● Exercise
Whenever a line of the records below contains the word "match", copy that line.

━━━━━━━━━━

/-- A record of MINOR or higher enters its class slot, and a new one ends `ACK_PENDING` (R536, R537, R543). -/
def FaultState.slotRecord (f : FaultState) (r : FaultRec) : FaultState :=
  if r.level < 2 then f
  else
    let c := r.code / 256
    let x := SMap.get f.slots c emptySlot
    { f with firstSource := if f.quiet then some (r.seq, r.code) else f.firstSource,
             slots := SMap.set f.slots c { recs := x.recs ++ [r], count := min (x.count + 1) 65535, ackPending := false } emptySlot,
             eventsDue := f.eventsDue + 1 }

/-- The record of a fault at level `lv0` before escalation, and its reaction (R528, R540). -/
def State.latch (s0 : State) (src : Source) (m : FaultMsg) (lv0 : Nat) (injected : Bool) : State :=
  let s := s0.settleOut
  let esc := (s.classSlot (m.code / 256)).escalates src m.code lv0 s.coldPc
  let lv := if esc then lv0 + 1 else lv0
  let r : FaultRec :=
    { code := m.code, baseLevel := baseLevel m.code, level := lv, scope := m.scope, escalated := esc, injected := injected,
      cond := m.cond, unit := m.unit, seq := s.fc.nextSeq, detail := m.detail, frame := s.frame.number % 2 ^ 48, timePc := s.coldPc,
      src := src }
  let first := decide (2 ≤ lv) && s.fc.quiet
  let f := (s.fc.slotRecord r).logRecord r (s.coldPc / 240000000)
  let lost := f.logLost - s.fc.logLost
  let s1 := (({ s with fc := { f with nextSeq := (s.fc.nextSeq + 1) % 2 ^ 32 } } : State).bump (0xBEA + lv) 1).bump 0xBF1 lost
  let s2 := if esc then s1.bump 0xBF0 1 else s1
  let s3 := if first then s2.bump 0xBF7 1 else s2
  let s4 := if injected then s3.bump 0xBF4 1 else s3
  let s5 := if 2 ≤ lv then s4.assertOut else s4
  (s5.settleReactionTimes).react m.code m.unit m.scope lv

/-- A raised fault that has arrived is on its way no more. -/
def dropFirst (x : Raised) : List Raised → List Raised
  | [] => []
  | y :: r => if y = x then r else y :: dropFirst x r

/-- The codes the fault collector raises itself (R526). -/
def raisedByFc (code : Nat) : Bool :=
  code == FC.mpCoastTimeout || code == FC.mpNone || (decide (0xA01 ≤ code) && decide (code ≤ 0xA06)) || code / 256 == 12

/-- Place of a fault in the order of arrival within one pc (R527): the collector's own, the PWC units in ascending class, HD, CD0 to CD3. -/
def arrivalRank (src : Source) (code : Nat) : Nat :=
  match src with
  | .pwc => if raisedByFc code then 1 else 2 + code / 256
  | .hd => 300
  | .cd n => 301 + n.val

/-- The die whose fault line carries a message: 4 for HD. -/
def Source.line : Source → Option Nat
  | .cd n => some n.val
  | .hd => some 4
  | .pwc => none

/-- The pc in which a fault raised at `raisedAt` and reported now reaches the collector (R527, R528): a die's message takes 64 pc on its
line, behind the line's last; at most one fault per source and pc, in the order of arrival, a later place taking the next pc. -/
def State.arrivalPc (s : State) (src : Source) (code raisedAt : Nat) : Nat :=
  let pc := match src.line with
    | none => max (s.now / rcPc) (raisedAt / rcPc)
    | some d => max (s.now / rcPc) (max (raisedAt / rcPc) (SMap.get s.fc.lineDone d 0) + 64)
  if s.fc.lastArrival.1 = pc ∧ arrivalRank src code ≤ s.fc.lastArrival.2 then pc + 1 else pc

/-- The first raised fault of a source with a message, as raised. -/
def State.raisedFault (s : State) (src : Source) (msg : FaultMsg) : Raised :=
  (s.fc.raised.find? (fun x => decide (x.src = src) && decide (x.msg = msg))).getD { src := src, msg := msg, raisedAt := 0 }

/-- A fault reaches the collector: its arrival is placed (R527), and it is on its way no more. -/
def State.arrive (s : State) (src : Source) (msg : FaultMsg) : State :=
  let x := s.raisedFault src msg
  let pc := s.arrivalPc src msg.code x.raisedAt
  let s1 := s.onEdge (max s.now (pc * rcPc)) 2
  let f := s1.fc
  { s1 with fc := { f with raised := dropFirst x f.raised, lastArrival := (pc, arrivalRank src msg.code),
                           lineDone := match src.line with | none => f.lineDone | some d => SMap.set f.lineDone d pc 0 } }

/-- A fault reaches the collector (R527, R528): `bad` tells that its message failed its check. -/
def execFaultArrival (src : Source) (msg : FaultMsg) (bad : Bool) (t : Nat) (s : State) : Outcome :=
  let s := s.onEdge t 2
  if !s.mod.powered then .next s
  else
    let s1 := s.arrive src msg
    if bad || baseLevel msg.code == 0 then
      .next (((s1.bump 0xBF6 1).latch .pwc { code := FC.faultMessageBad, unit := noUnit, scope := 0xFF, detail := 0, cond := false }
        (s1.levelOf FC.faultMessageBad) false))
    else .next (s1.latch src msg (s1.levelOf msg.code) false)

/-- HD sends the halt dowels of the reactions that are due, 1.0 microsecond after their faults arrived (R528, R530). -/
def execReactionHaltDowels (t : Nat) (s : State) : Outcome :=
  let s := s.upTo t
  let due := (s.fc.haltsDue.filter (fun h => decide (h.2 ≤ s.now))).map (·.1)
  let jobs := if due.contains 0xFF then s.runningJobs else s.runningJobs.filter (fun p => due.contains p)
  .next (({ s with fc := { s.fc with haltsDue := s.fc.haltsDue.filter (fun h => decide (s.now < h.2)) } } : State).haltJobsOf jobs)

/-- Records of MINOR or higher are signalled to the PF as `FAULT_EVENT` (R542); while the hub has no power no signal is sent. -/
def execFaultEvent (t : Nat) (s : State) : Outcome :=
  let s := s.upTo t
  if s.fc.eventsDue = 0 then .next s
  else
    let s1 : State := { s with fc := { s.fc with eventsDue := 0 } }
    .next (if (s.rail 4).good then s1.pfEvent 2 else s1)

/-- A time of FAULT_OUT_N ends (R541): the pulse or hold after 10 microseconds with no reaction of MAJOR or higher in force, or the gap
before an assertion that waits. -/
def execFaultOutTimer (t : Nat) (s : State) : Outcome := .next ((s.upTo t).settleOut.releaseOut)

/-! ### Conditions and acknowledgement (R524, R543, R544) -/

/-- The reactions above the level in force end (R544): SAFE is left; converters, dies and the loader go on by their own rules. -/
def State.settleReactions (s : State) : State :=
  let f := if s.fc.quiet then { s.fc with firstSource := none } else s.fc
  (((({ s with fc := f } : State).releaseOut).settleReactionTimes).leaveSafe).settleActive

/-- Slots marked `ACK_PENDING` whose records have no condition left are emptied. -/
def State.settleAcks (s : State) : State :=
  ({ s with fc := { s.fc with slots := s.fc.slots.filter (fun kv => !(kv.2.ackPending && !kv.2.condPresent)) } } : State).settleReactions

/-- The module itself still sees the condition of a code: it is present until its own rule ends it. `which` is the input number of
`INPUT_OUT_OF_RANGE`. `STACK_WARM` names a die (R536): its condition is present while any stack of the die is warm (DEDUCED). -/
def State.conditionStands (s : State) (code unit which : Nat) : Bool :=
  if code = FC.dieWarn then (s.die unit).warn
  else if code = FC.dieThrottle then (s.die unit).throttle
  else if code = FC.dieShutdown then (s.die unit).shutdown
  else if code = FC.diodeFault then !(s.die unit).diodeValid
  else if code = FC.stackWarm then s.gov.stackWarm.any (fun k => k / 4 == unit)
  else if code = FC.coolantHot then s.gov.coolantRaised
  else if code = FC.flowLoss then s.gov.flowLow
  else if code = FC.emergencyStop then !s.pins.emergencyStopN
  else if code = FC.refHoldover then s.frame.holdoverSince.isSome
  else if code = FC.markMissing then s.frame.markMissing
  else if code = FC.mpCoastTimeout ∨ code = FC.mpNone then !s.mpServes
  else if code = FC.inputOutOfRange then s.fc.inputOutOfRange.contains which
  else if code = FC.converterHot then s.shim.input.hot || s.shim.storage.hot
  else if code = FC.stageHot then (s.rail (unit / 256)).hotStages.contains (unit % 256)
  else if code = FC.t1Hot then s.mem.t1Hot.contains unit
  else if code = FC.islandExhausted then s.shim.busIsland
  else code == FC.fuseGroupInvalid || code == FC.testModeActive

/-- The condition of a fault has ended (R524, R543): `which` is the input number of `INPUT_OUT_OF_RANGE`; for `CONVERTER_HOT`, 0 tells
that the input converter has cooled below 90 degrees and 1 the storage converter (R390). Its records have no condition any more. -/
def execFaultConditionClear (code unit which t : Nat) (s : State) : Outcome :=
  let s := s.upTo t
  let s0 : State :=
    if code = FC.converterHot then
      { s with shim := if which = 0 then { s.shim with input := { s.shim.input with hot := false } }
                       else { s.shim with storage := { s.shim.storage with hot := false } } }
    else if code = FC.inputOutOfRange ∧ which ≠ 14 then
      { s with fc := { s.fc with inputOutOfRange := s.fc.inputOutOfRange.filter (· != which) } }
    else s
  if s0.conditionStands code unit which then .next s0
  else
    let off := fun (r : FaultRec) =>
      if r.code = code ∧ r.unit = unit ∧ (code ≠ FC.inputOutOfRange ∨ r.detail = which) then { r with cond := false } else r
    .next (({ s0 with fc := { s0.fc with log := s0.fc.log.map off,
                                         slots := s0.fc.slots.map (fun kv => (kv.1, { kv.2 with recs := kv.2.recs.map off })) } } :
      State).settleAcks)

/-! ### Commands (R552 to R559) -/

/-- The 32 bytes of a record (R535). A pc is 25/6 ns. -/
def FaultRec.bytes (r : FaultRec) : Bytes :=
  leBytes 2 r.code ++ leBytes 1 r.baseLevel ++ leBytes 1 r.level ++ leBytes 1 r.scope ++
  leBytes 1 (flags [r.escalated, r.injected, r.cond]) ++ leBytes 2 r.unit ++ leBytes 4 r.seq ++ leBytes 4 r.detail ++
  leBytes 8 r.frame ++ leBytes 8 (r.timePc * 25 / 6)

/-- Sixteen bytes of `FC_GET_SUMMARY` for a class slot (R553). -/
def ClassSlot.bytes (x : ClassSlot) : Bytes :=
  match x.recs.head?, x.recs.getLast? with
  | some a, some b =>
    leBytes 4 a.seq ++ leBytes 4 b.seq ++ leBytes 2 a.code ++ leBytes 2 b.code ++ leBytes 2 x.count ++ leBytes 1 x.level ++
    leBytes 1 (flags [true, x.condPresent, x.ackPending, x.recs.any (·.escalated)])
  | _, _ => zeros 16

def State.faultSummary (s : State) : Bytes :=
  let f := s.fc
  leBytes 4 (f.firstSource.elim 0xFFFFFFFF (·.1)) ++ leBytes 2 (f.firstSource.elim 0 (·.2)) ++ leBytes 1 s.levelInForce ++
  leBytes 1 (flags [f.out.low, testMode]) ++ leBytes 4 f.nextSeq ++ leBytes 4 f.logLost ++
  (List.range 12).flatMap (fun c => (s.classSlot (c + 1)).bytes)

━━━━━━━━━━

● Response box
  match src with
  let pc := match src.line with
                           lineDone := match src.line with | none => f.lineDone | some d => SMap.set f.lineDone d pc 0 } }
  match x.recs.head?, x.recs.getLast? with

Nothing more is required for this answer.